The distribution of size in mosquito pupae can be modeled by a mixture of two Gaussian distribution functions. This approach, combined with the parameters obtained from laboratory samples, can be useful to understand and optimize the mechanisms of the SSD-sorting methods. Purity and performance, which are the most relevant features of sex sorting devices, can be directly calculated from the presented model. Two additional dimensionless parameters, SDI and SHI, which are good descriptors of the suitability of a species/strain under given rearing conditions for its sorting with SSD-based methods are proposed. This approach can be applied to all the SSD-sorting methods. The output of the SSD-sorting methods can be improved by reducing the heterogeneity in size within the rearing containers.
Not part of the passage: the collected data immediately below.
-- ==== Sys2Proof/Config.lean ====
section
/-! DEFINITION. The constants the document fixes (00_scope.md R5), the parameters it leaves open
(R6, 92_eei_decisions.md), and the free values: opaque constants with no body, so that a claim holds
whatever they are. -/

namespace Sys2Proof.Config

/-! ## Constants of R5 -/

/-- `N_SLOTS`: time-slots of one PS/2 frame. -/
abbrev nSlots : Nat := 11
/-- `T_SETUP`: data valid before the clock falls, µs. -/
abbrev tSetup : Nat := 15
/-- `T_LOW`: clock low time, µs. -/
abbrev tLow : Nat := 30
/-- `T_HOLD`: clock high before the next slot, µs. -/
abbrev tHold : Nat := 15
/-- `T_SLOT`: one bit slot, µs. -/
abbrev tSlot : Nat := tSetup + tLow + tHold
/-- `T_FRAME`: one byte, µs. -/
abbrev tFrame : Nat := nSlots * tSlot
/-- `T_BUDGET`: the delay budget of one row, µs. -/
abbrev tBudget : Nat := 4000
/-- `EXT_PREFIX`: the extended-code marker byte. -/
abbrev extPrefix : Byte := 0xE0
/-- `BRK_PREFIX`: the break-code marker byte. -/
abbrev brkPrefix : Byte := 0xF0
/-- `SC_LSHFT`: the code of Caps-Shift at (row 0, column 0). -/
abbrev scLshft : Code := 0x012
/-- The row-state "all released" (R74), the reset value of `prev` (R21). -/
abbrev allReleased : RowState := 0x3F

/-! ## Free values -/

/-- What the `n`-th free sample of the key matrix is (R137: one unconstrained draw per SCANR; log 3). -/
opaque freeSample : Nat → RowState
/-- What `rsp` carries when an operation without a response completes (R82: undefined; log 4). -/
opaque freeResponse : Nat → BitVec 9
/-- By how many microseconds a wait outlasts its argument under `DELAY_MODE = at_least` (R8; log 8). -/
opaque freeDelay : Nat → Nat
/-- A table of which nothing is known (R32; log 9). -/
opaque freeTable : Table
/-- `AUX_ROW` (R6, OPEN; log 9). -/
opaque auxRow : Row
/-- `AUTORUN` (R6, OPEN: `false` is 0, `true` is 1; log 10). -/
opaque autorun : Bool

/-! ## The scancode table

`TABLE` is open but for what R32 and decision D12 say of it. `wellFormedTable` sends every function to a
table that satisfies them and leaves every table that already does as it is, so that `table` below
ranges over exactly the well-formed tables. -/

/-- Decision D12 (c), (d), (e): what no entry but 0 may be. -/
abbrev EntryOk (e : Code) : Prop :=
  e = 0 ∨ e.setWidth 8 ≠ 0 ∧ e.setWidth 8 ≠ extPrefix ∧ e.setWidth 8 ≠ brkPrefix

/-- The table `raw`, each entry that a well-formed table may not hold replaced by one it may (log 9). -/
def wellFormedTable (aux : Row) (raw : Table) : Table := fun r c =>
  if r = 0 ∧ c = 0 then scLshft
  else if c = 5 then
    if r = aux then (if EntryOk (raw r c) ∧ raw r c ≠ 0 then raw r c else 1) else 0
  else if EntryOk (raw r c) then raw r c else 0

/-- `TABLE` of the machine. -/
def table : Table := wellFormedTable auxRow freeTable

/-! ## Parameters of R6 -/

/-- `DELAY_MODE` (R8, decision D1). -/
inductive DelayMode where
  /-- `Wait(n)` takes exactly `n` µs. -/
  | exact
  /-- `Wait(n)` takes any time of at least `n` µs. -/
  | atLeast
deriving DecidableEq, Repr

/-- The parameters of R6. The machine is written for all of them; `params` holds the spec's defaults. -/
structure Params where
  /-- `DELAY_MODE`. -/
  delayMode : DelayMode
  /-- `T_SETTLE`, µs; any value of at least 15 conforms (D6). -/
  tSettle : Nat
  /-- `T_DEDUCT`, µs: 660, or the original code's 330 (D7, R246). -/
  tDeduct : Nat
  /-- `T_MIRROR`, µs (D10). -/
  tMirror : Nat
  /-- `CUR_RESET` (D5). -/
  curReset : RowState
  /-- `row_idx` at reset (D18; 93 U14 has a careful model take it as a parameter). -/
  rowReset : Row
  /-- `AUTORUN` (D13). -/
  autorun : Bool
  /-- `AUX_ROW` (D12). -/
  auxRow : Row
  /-- `TABLE` (D12). -/
  table : Table

/-- The parameters of the machine: the defaults of R6 (log 7, 8, 11, 12) and its OPEN ones free. -/
def params : Params where
  delayMode := .exact
  tSettle := 15
  tDeduct := 660
  tMirror := 0
  curReset := allReleased
  rowReset := 0
  autorun := autorun
  auxRow := auxRow
  table := table

end Sys2Proof.Config
end

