-- ==== Sys2Proof/Safety.lean ====
section
/-! DEFINITION. The terms in which claims about the block are made: what can be seen of it (00_scope.md
R9), what a receiver makes of the two PS/2 lines, the closed forms of the spec's timing rules, and what
holds between operations. -/

namespace Sys2Proof.Machine

open Sys2Proof

/-! ## Observables -/

/-- The events since the last reset, oldest first. -/
def sinceReset : List Event → List Event
  | [] => []
  | e :: es =>
    if es.any (·.kind == .reset) then sinceReset es
    else if e.kind = .reset then es
    else e :: es

/-- The level of line `l` after an event, when it was `v` before it. -/
def Event.level (l : Line) (v : Level) (e : Event) : Level :=
  match e.kind with
  | .setLine l' v' => if l' = l then v' else v
  | .reset => true
  | _ => v

/-- The function `level_l(time)` of R9: the level that the latch of `l` holds at microsecond `t`, from
the events since the last reset. A latch takes its new level at the microsecond of the write (R102). -/
def levelAt (l : Line) (trace : List Event) (t : Nat) : Level :=
  ((sinceReset trace).filter (·.time ≤ t)).foldl (fun v e => e.level l v) true

/-- The bytes handed to the mirror, in order. -/
def mirrorBytes (es : List Event) : List Byte :=
  es.filterMap (fun e => match e.kind with
    | .mirror b => some b
    | _ => none)

/-- The indicator's events, in order. -/
def indEvents (es : List Event) : List Edge :=
  es.filterMap (fun e => match e.kind with
    | .ind k => some k
    | _ => none)

/-- The events less the completion pulses. -/
def withoutDone (es : List Event) : List Event := es.filter (fun e => e.kind != .done)

/-- The events on the lines and at the mirror. -/
def outputs (es : List Event) : List Event :=
  es.filter (fun e => match e.kind with
    | .setLine _ _ | .mirror _ => true
    | _ => false)

/-- The events that `t` has seen beyond those of `s`. -/
def eventsSince (s t : State) : List Event := t.trace.drop s.trace.length

/-- What the events are, without their times. -/
def kinds (es : List Event) : List EventKind := es.map Event.kind

/-- The events seen from `t0` on. -/
def relativeTo (t0 : Nat) (es : List Event) : List Event := es.map (fun e => ⟨e.time - t0, e.kind⟩)

/-! ## Runs -/

/-- `k` steps. -/
def runFor : Nat → State → Host.Outcome State Fault Refusal
  | 0, s => .next s
  | k + 1, s =>
    match step s with
    | .next t => runFor k t
    | o => o

/-- Operations one after another, with no time between them (30_encoding.md R84). -/
def execAll : List Instr → State → Host.Outcome State Fault Refusal
  | [], s => .next s
  | i :: is, s =>
    match exec i s with
    | .next t => execAll is t
    | o => o

/-! ## A receiver of the PS/2 lines (30_encoding.md R72, 40_ps2_transmitter.md R107) -/

/-- The byte a receiver recovers from the eleven levels of a frame: start 0, stop 1, an odd number of
ones among data and parity; bit `i` is the level of slot `i + 1`. -/
def decodeFrame (bits : List Level) : Option Byte :=
  match bits with
  | [b0, d0, d1, d2, d3, d4, d5, d6, d7, q, b10] =>
    if b0 = false ∧ b10 = true ∧ ([d0, d1, d2, d3, d4, d5, d6, d7, q].count true) % 2 = 1 then
      some (BitVec.ofBoolListLE [d0, d1, d2, d3, d4, d5, d6, d7])
    else none
  | _ => none

/-- A receiver: the levels of the two lines as it knows them, the bits of the frame it is in, and what
it has made of the frames before. -/
structure Receiver where
  clk : Level
  data : Level
  bits : List Level
  bytes : List (Option Byte)
deriving DecidableEq, Repr

/-- A receiver on an idle bus. -/
def Receiver.idle : Receiver := ⟨true, true, [], []⟩

/-- The receiver takes the level of `data` at a falling edge of `clk`; eleven make a frame. -/
def Receiver.fall (x : Receiver) : Receiver :=
  if (x.bits ++ [x.data]).length = Config.nSlots then
    { x with clk := false, bits := [], bytes := x.bytes ++ [decodeFrame (x.bits ++ [x.data])] }
  else { x with clk := false, bits := x.bits ++ [x.data] }

/-- What the receiver makes of an event. R107 speaks of a receiver of whole SENDBs, and R243 says only that
a frame cut by reset is truncated; that the receiver drops the bits of a cut frame at the reset, and so takes
the next frame in step, is the model's choice (DESIGN CHOICE, log 25). -/
def Receiver.see (x : Receiver) (e : Event) : Receiver :=
  match e.kind with
  | .setLine .clk false => if x.clk then x.fall else x
  | .setLine .clk true => { x with clk := true }
  | .setLine .data v => { x with data := v }
  | .reset => { x with clk := true, data := true, bits := [] }
  | _ => x

/-- What a receiver on an idle bus has received after the events. -/
def received (es : List Event) : Receiver := es.foldl Receiver.see Receiver.idle

/-! ## Closed forms -/

/-- The next answer of the matrix in state `s` (R137). -/
def State.nextSample (s : State) : RowState :=
  match s.samples with
  | v :: _ => v
  | [] => Config.freeSample s.draws

/-- How many free values a sample in state `s` takes: one if no answer of the matrix is listed. -/
def State.sampleDraws (s : State) : Nat := s.samples.isEmpty.toNat

/-- The `SetLine` events of a frame of `v` that starts at microsecond `t0` (R101, R103). -/
def frameEvents (t0 : Nat) (v : Byte) : List Event :=
  (List.range 11).flatMap (fun k =>
    [⟨t0 + 60 * k, .setLine .data ((frameBits v).getD k true)⟩,
     ⟨t0 + 60 * k + 15, .setLine .clk false⟩,
     ⟨t0 + 60 * k + 45, .setLine .clk true⟩])

/-- How long one byte takes on both outputs (R163). -/
def byteTime (p : Config.Params) : Nat := 660 + p.tMirror

/-- The events of sending the bytes one after another from microsecond `t0` (R163, R164): each frame,
then the mirror byte. -/
def bytesEvents (p : Config.Params) (t0 : Nat) : List Byte → List Event
  | [] => []
  | v :: vs => frameEvents t0 v ++ ⟨t0 + 660, .mirror v⟩ :: bytesEvents p (t0 + byteTime p) vs

/-- `budget` after `n` deductions (R171). -/
def budgetAfter (p : Config.Params) (b : BitVec 12) (n : Nat) : BitVec 12 :=
  BitVec.ofNat 12 (b.toNat - min b.toNat (n * p.tDeduct))

/-- The cells of row `r` that changed, in column order, each with its edge and its code (R165, R167). -/
def keyEvents (p : Config.Params) (r : Row) (prev cur : RowState) : List (Edge × Code) :=
  ([0, 1, 2, 3, 4, 5] : List Col).filterMap (fun c =>
    if prev.getLsbD c.val = true ∧ cur.getLsbD c.val = false then some (.pressed, p.table r c)
    else if prev.getLsbD c.val = false ∧ cur.getLsbD c.val = true then some (.released, p.table r c)
    else none)

/-- The bytes of the key events, in order. -/
def keyEventsBytes (ks : List (Edge × Code)) : List Byte :=
  ks.flatMap (fun k => keyBytes k.1 k.2)

/-- The events of DROW's step 3 from microsecond `t0` (R165, R169): for each key event the indicator,
then its bytes. -/
def keyEventsTrace (p : Config.Params) (t0 : Nat) : List (Edge × Code) → List Event
  | [] => []
  | k :: ks =>
    ⟨t0, .ind k.1⟩ :: (bytesEvents p t0 (keyBytes k.1 k.2) ++
      keyEventsTrace p (t0 + (keyBytes k.1 k.2).length * byteTime p) ks)

/-- `T_DROW(n)` (R168). -/
def drowTime (p : Config.Params) (n : Nat) : Nat :=
  p.tSettle + n * byteTime p + (4000 - min 4000 (n * p.tDeduct))

/-- `T_DROW(n)` with the machine's parameters (R168): 4015 µs up to six bytes, then 15 + 660 n. -/
def drowTimeDefault (n : Nat) : Nat := if n ≤ 6 then 4015 else 15 + 660 * n

/-- The sample the ideal matrix gives for row `r` when exactly the keys of `closed` are closed (R137; the
spec's own test fixture): bit `c` is 0 if key (`r`, `c`) is closed. -/
def idealSample (closed : Row → Col → Bool) (r : Row) : RowState :=
  BitVec.ofBoolListLE [!closed r 0, !closed r 1, !closed r 2, !closed r 3, !closed r 4, !closed r 5]

/-! ## What holds between operations -/

/-- All ten output latches are released (R22, R23, R24). -/
def LinesReleased (s : State) : Prop := (∀ r : Row, s.row[r] = true) ∧ s.clk = true ∧ s.data = true

/-- `budget` is at most `T_BUDGET` (R25). -/
def BudgetBounded (s : State) : Prop := s.budget.toNat ≤ 4000

/-- `v` is the block reset at microsecond `t` in work that began in `s` and, undisturbed, ends in `u` (R230,
R243): of the work's events those before `t`, then the reset; every register of the block but `rsp` at its
reset value. -/
def CutByReset (t : Nat) (s u v : State) : Prop :=
  v.trace = s.trace ++ (eventsSince s u).filter (·.time < t) ++ [⟨t, .reset⟩] ∧
  v.cur = State.reset.cur ∧ v.prev = State.reset.prev ∧ v.row = State.reset.row ∧
  v.clk = true ∧ v.data = true ∧ v.budget = 0 ∧ v.rowIdx = 0 ∧ v.inflight = none ∧
  v.mode = State.reset.mode ∧ v.strobed = State.reset.strobed ∧ v.time = 0

/-- No operation is in flight but RUN, which is between two turns, and that in mode RUN (R27, R28). -/
def AtRest (s : State) : Prop :=
  s.inflight = none ∨ (s.mode = .run ∧ ∃ t, s.inflight = some ⟨.run, t, []⟩)

/-- A row that has not been strobed holds the initial values (R29, R140). -/
def UnstrobedInitial (p : Config.Params) (s : State) : Prop :=
  ∀ r : Row, s.strobed[r] = false → s.cur[r] = p.curReset ∧ s.prev[r] = 0x3F

/-- The events since the last reset are in order of time and none lies ahead of the present. -/
def Chronological (s : State) : Prop :=
  (sinceReset s.trace).Pairwise (fun a b => a.time ≤ b.time) ∧
    ∀ e ∈ sinceReset s.trace, e.time ≤ s.time

/-- The trace tells the present level of every latch (R9). -/
def TraceAgrees (s : State) : Prop := ∀ l : Line, levelAt l s.trace s.time = s.latch l

/-- What holds between operations. -/
def BetweenOps (p : Config.Params) (s : State) : Prop :=
  AtRest s ∧ LinesReleased s ∧ BudgetBounded s ∧ UnstrobedInitial p s

/-! ## What holds at every fine step (41_matrix_scanner.md R136) -/

/-- The acts, run while the strobe of `low` is low (of none, if `none`), never lower a second strobe,
release only the strobe that is low, and leave none low. -/
def strobePlan : Option Row → List Act → Bool
  | low, [] => low.isNone
  | low, .columns _ :: as => low.isNone && strobePlan none as
  | low, .prim a :: as =>
    match a with
    | .setLine (.row r) false => low.isNone && strobePlan (some r) as
    | .setLine (.row r) true => (low.isNone || low == some r) && strobePlan none as
    | .capture r => low == some r && strobePlan none as
    | _ => strobePlan low as

/-- At most one strobe is low, and one is low only while an operation is in flight whose remaining acts
release it. -/
def StrobeSafe (s : State) : Prop :=
  ∃ low : Option Row, (∀ r : Row, s.row[r] = false ↔ low = some r) ∧
    match s.inflight with
    | none => low = none
    | some f => strobePlan low f.rest = true

end Sys2Proof.Machine
end

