/-- 93_implementation_defined.md U15, 70_reset_and_hazards.md R231: while the client presents nothing to a
ready port, a microsecond passes and nothing else happens: no event, no line driven. That a step without
a word is one microsecond (log 2), and that `rsp` keeps its value (log 24), are the model's choices. -/
def Obligations.NothingHappensUntilAWordIsPresented : Prop :=
  ∀ (s : State), s.cmdReady = true → s.resets = [] →
    (s.client = [] → step s = .next { s with time := s.time + 1 }) ∧
    (∀ n w rest, s.client = ⟨n + 1, w⟩ :: rest →
      step s = .next { s with time := s.time + 1, client := ⟨n, w⟩ :: rest })

/-- 30_encoding.md R79, 10_state.md R27, R28, 70_reset_and_hazards.md R233 (the spec's own decision D3):
the port is ready exactly when no operation is in flight and the mode is CMD, which is when the block is
not busy; a word presented to a block that is not ready has no effect and is still held after the step. -/
def Obligations.BusyBlockTakesNoWord : Prop :=
  (∀ s : State, s.cmdReady = !s.busy ∧
    (s.cmdReady = true ↔ s.inflight = none ∧ s.mode = .cmd)) ∧
  (∀ s t : State, s.cmdReady = false → step s = .next t → t.client = s.client) ∧
  (∀ (s : State) (c : List Request), s.cmdReady = false → s.resets = [] →
    ∃ t, step s = .next t ∧ step { s with client := c } = .next { t with client := c })

/-- 60_exceptions.md R200: the block raises no fault, in any operation and in any step; every operation
has a next state. -/
def Obligations.NoOperationAndNoStepFaults : Prop :=
  (∀ (i : Instr) (s : State), ∃ t, exec i s = .next t) ∧
  (∀ (s : State) (f : Fault), step s ≠ .fault f)

/-! ## The scanner -/

/-- 41_matrix_scanner.md R130. That `cur` is set too is the spec's own decision D5 (log 11). `rsp` after it is a
free value (R82; log 4). -/
def Obligations.InitReleasesEverything : Prop :=
  ∀ s : State, exec .init s = .next { s with
    row := Vector.replicate 8 true
    prev := Vector.replicate 8 0x3F
    cur := Vector.replicate 8 0x3F
    strobed := Vector.replicate 8 false
    rsp := Config.freeResponse s.draws
    draws := s.draws + 1
    trace := s.trace ++
      ([0, 1, 2, 3, 4, 5, 6, 7] : List Row).map (fun r => ⟨s.time, .setLine (.row r) true⟩) ++
      [⟨s.time, .done⟩] }

/-- 41_matrix_scanner.md R131, 20_memory.md R54. That sample and release are both at `t = T_SETTLE = 15`
is the spec's own decision D6, D16 (log 7, 21); exact waits: log 8. -/
def Obligations.ScanrShiftsTheSampleIn : Prop :=
  ∀ (r : Row) (s : State), exec (.scanr r) s = .next { s with
    row := put s.row r true
    prev := put s.prev r s.cur[r]
    cur := put s.cur r s.nextSample
    strobed := put s.strobed r true
    time := s.time + 15
    samples := s.samples.tail
    rsp := Config.freeResponse (s.draws + s.sampleDraws)
    draws := s.draws + s.sampleDraws + 1
    trace := s.trace ++
      [⟨s.time, .setLine (.row r) false⟩, ⟨s.time + 15, .sample r s.nextSample⟩,
       ⟨s.time + 15, .setLine (.row r) true⟩, ⟨s.time + 15, .done⟩] }

/-- 41_matrix_scanner.md R132: the whole effect of RCHG, and when its response is 1. -/
def Obligations.RchgRespondsWhetherTheRowChanged : Prop :=
  (∀ r : Row, encode (.rchg r) = 0x2000 + BitVec.ofNat 16 r.val) ∧
  ∀ (r : Row) (s : State),
    let v : BitVec 9 := if s.cur[r] ≠ s.prev[r] then 1 else 0
    exec (.rchg r) s = .next { s with
      rsp := v, trace := s.trace ++ [⟨s.time, .rsp v⟩, ⟨s.time, .done⟩] } ∧
    (v = 1 ↔ s.cur[r] ^^^ s.prev[r] ≠ 0) ∧
    (v = 1 ↔ ∃ c : Col, s.cur[r].getLsbD c.val ≠ s.prev[r].getLsbD c.val) ∧
    (s.cur[r] = 0x3F → s.prev[r] = 0x3F → v = 0)

/-- 41_matrix_scanner.md R133, 30_encoding.md R75. The response numbers are the spec's own decision D4, and
that CTRN signals no indicator is its decision D11. -/
def Obligations.CtrnRespondsTheTransition : Prop :=
  ∀ (r : Row) (c : Col) (s : State),
    let v : BitVec 9 :=
      if s.prev[r].getLsbD c.val = true ∧ s.cur[r].getLsbD c.val = false then 1
      else if s.prev[r].getLsbD c.val = false ∧ s.cur[r].getLsbD c.val = true then 2
      else 0
    exec (.ctrn r c) s = .next { s with
      rsp := v, trace := s.trace ++ [⟨s.time, .rsp v⟩, ⟨s.time, .done⟩] }

/-- 41_matrix_scanner.md R134 (the spec's own inference): a row has changed exactly when some cell of it
has a transition; the pressed and the released set are bit vectors that make up the change. -/
def Obligations.RowChangedIffSomeTransition : Prop :=
  ∀ prev cur : RowState,
    (changed prev cur = true ↔ ∃ c : Col, transition prev cur c ≠ .none) ∧
    (∀ c : Col, (pressedSet prev cur).getLsbD c.val = true ↔ transition prev cur c = .pressed) ∧
    (∀ c : Col, (releasedSet prev cur).getLsbD c.val = true ↔ transition prev cur c = .released) ∧
    pressedSet prev cur ||| releasedSet prev cur = cur ^^^ prev

/-- 41_matrix_scanner.md R138 (the spec's own inference). Two SCANRs of a row whose samples are `s1` and
`s2`: the transitions after the second compare `s1` with `s2`, so a cell that stayed reports none, and
nothing is left of what the row held before. -/
def Obligations.EachEdgeIsReportedOnce : Prop :=
  ∀ (r : Row) (s : State) (s1 s2 : RowState) (rest : List RowState), s.samples = s1 :: s2 :: rest →
    ∃ t u, exec (.scanr r) s = .next t ∧ exec (.scanr r) t = .next u ∧
      (∀ c, t.cellTransition r c = transition s.cur[r] s1 c) ∧
      (∀ c, u.cellTransition r c = transition s1 s2 c) ∧
      (∀ c, s1.getLsbD c.val = s2.getLsbD c.val → u.cellTransition r c = .none) ∧
      (s1 = s2 → u.rowChanged r = false)

/-- 41_matrix_scanner.md R139 (rests on the spec's own decision D5, log 11). The first scan of a row after reset
or INIT reports `pressed` for the keys that are down, and `released` for none. -/
def Obligations.FirstScanReportsNoRelease : Prop :=
  ∀ (r : Row) (s : State), s.cur[r] = 0x3F →
    ∃ t, exec (.scanr r) s = .next t ∧ ∀ c : Col,
      t.cellTransition r c ≠ .released ∧
      (t.cellTransition r c = .pressed ↔ s.nextSample.getLsbD c.val = false)

/-- 41_matrix_scanner.md R140 (the spec's own inference; decision D27). RCHG and CTRN of a row that has
not been strobed are legal and respond 0 and none. -/
def Obligations.UnstrobedRowReadsUnchanged : Prop :=
  ∀ (r : Row) (s : State), UnstrobedInitial Config.params s → s.strobed[r] = false →
    (∃ t, exec (.rchg r) s = .next t ∧ t.rsp = 0) ∧
    ∀ c : Col, ∃ t, exec (.ctrn r c) s = .next t ∧ t.rsp = 0

/-! ## The transmitter -/

/-- 30_encoding.md R71: odd parity. -/
def Obligations.ParityMakesTheOnesOdd : Prop :=
  ∀ v : Byte,
    (par v).toNat = 1 - popcount v % 2 ∧
    par v = !(v.getLsbD 0 ^^ v.getLsbD 1 ^^ v.getLsbD 2 ^^ v.getLsbD 3 ^^ v.getLsbD 4 ^^
      v.getLsbD 5 ^^ v.getLsbD 6 ^^ v.getLsbD 7) ∧
    (popcount v + (par v).toNat) % 2 = 1 ∧
    par 0x00 = true ∧ par 0xFF = true ∧ par 0x01 = false ∧ par 0x80 = false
The heterogeneity between batches can affect the quality of sex sorting when different batches are mixed before the sorting or when a common separation threshold is determined for a series of batches. For new designs of sex-sorting devices based on SSD, we recommend the following: (i) use of an adaptive and precise threshold selection method based on automatic measurement systems and the proposed formulas; and (ii) a specific threshold size for each batch to maintain the purity at a constant level. In this way, the heterogeneity in size will be resulting to a variable male recovery (performance). From the practical point of view, this study shows that enhanced SSD-based sex sorting methods can be applied to Aedes mosquito mass-rearing facilities that depend on lateral area to distinguish sexes to efficiently produce batches of male-only pupae with a male recovery ranging between 70% and 99% and female contamination under 0.5%, with the lower values of male recovery being obtained when different batches are mixed or when larval rearing conditions are not standardized.